Chapter 2 Permutation Test
Use the permutation test if the normality assumption is violated, and you’re interested in quantifying the difference in some location parameter: mean, trimmed mean, or median. This works well for smaller sample sizes.
Assumptions:
- Random sample from each population
- Both are sampled independently
- Both population distributions are continuous (not categorical / discrete)
Note: We no longer need the assumption of normality, nor equal variances
How It Works
We’ll use \(D_{obs}\) to represent the difference in means that we observe between our samples. For the following samples, we find \(D_{obs}=12.5\).

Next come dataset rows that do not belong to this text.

-- ==== Sys2Proof/WellFormed.lean ====
section
/-! DEFINITION. Which commands an assembler accepts (spec/30_encoding.md rules R81 and R87). -/

namespace Sys2Proof

/-- The operand of ENC and DEC is 0 to 8: "an assembler must refuse 9..15; the hardware rejects them" (rule R87).
The machine gives a meaning to ill-formed commands too: it rejects them with BADLEN (DESIGN CHOICE, log entry 20). -/
def Instr.wellFormed : Instr → Bool
  | .nop => true
  | .keyload => true
  | .enc len => decide (len.toNat ≤ 8)
  | .dec len => decide (len.toNat ≤ 8)
  | .clrerr => true

end Sys2Proof
end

| Sample A | 31 | 32 | 34 | 47 | Mean: 36 |
| Sample B | 46 | 48 | 49 | 51 | Mean: 48.5 |
Under the null hypothesis, we’d expect that there is no difference in means. In other words, we could randomly switch around the values across the samples and generate test statistics \(D^*\) for each permutation. If the null hypothesis is false, and the difference we observe can’t be explained by random chance, we’d see that only a few \(D^*\)’s are more extreme than \(D_{obs}\).
The way we do this is fairly straightforward. We’ll first pool together our observed values.
| Pooled | 31 | 32 | 34 | 47 | 46 | 48 | 49 | 51 |
Now we’ll create as many permutations as we can, reassigning the “Sample A” and “Sample B” labels across all the observations. There are \(\binom {m+n}{m} = \binom {8}{4} = 70\) possible permutations. We’ll calculate a distribution of test statistics by finding what \(D^*\) is for each permutation:
| A* | B* | A** | B** | etc | A*** | B*** |
|---|---|---|---|---|---|---|
| 46 | 31 | 46 | 31 | … | 47 | 31 |
| 32 | 48 | 48 | 32 | … | 48 | 32 |
| 34 | 49 | 34 | 49 | … | 49 | 34 |
| 47 | 51 | 47 | 51 | … | 51 | 46 |
| D*= -5 | D*= 3 | … | D*= 13 |
From our calculated \(D^*\)’s, we find that there are only 4 permutations that yield a test statistic greater than \(D_{obs}\). So, our p-value is simply \(\frac{4}{70}= 0.057\).
Formal Definitions
For a double sided test: \[ H_0: F_1(x) = F_2(x) \\ H_a: F_1(x) \neq F_2(x) \\ ~ \\ p\text{-value}_{two\ sided} = \frac{\text{# of |D's|}~\geq~|D_{obs}|}{\binom {m+n}{m}} \] For an upper tail test: \[ H_0: F_1(x) = F_2(x) \\ H_a: F_1(x) \leq F_2(x) \\ ~ \\ p\text{-value}_{upper} = \frac{\text{# of }D\geq D_{obs}}{\binom {m+n}{m}} \]
For a lower tail test: \[ H_0: F_1(x) = F_2(x) \\ H_a: F_1(x) \geq F_2(x) \\ ~ \\ p\text{-value}_{lower} = \frac{\text{# of }D\leq D_{obs}}{\binom {m+n}{m}} \]
Interpretation: Given a p-value of 0.057, there is a 5.7% chance of observing a difference as extreme as we did under the hypothesis that these samples come from populations with the same distribution.
Code
Variants
Instead of difference in means, we could use either (1) sums, (2) trimmed means, or (3) medians:
- Mean/Sum: Use when pop. dist. is short-tailed (normal looking)
- Trimmed Mean: Use when pop. dist. is symmetric but heavy-tailed (some unusually extreme observations are likely)
- Median: Use when population distribution is skewed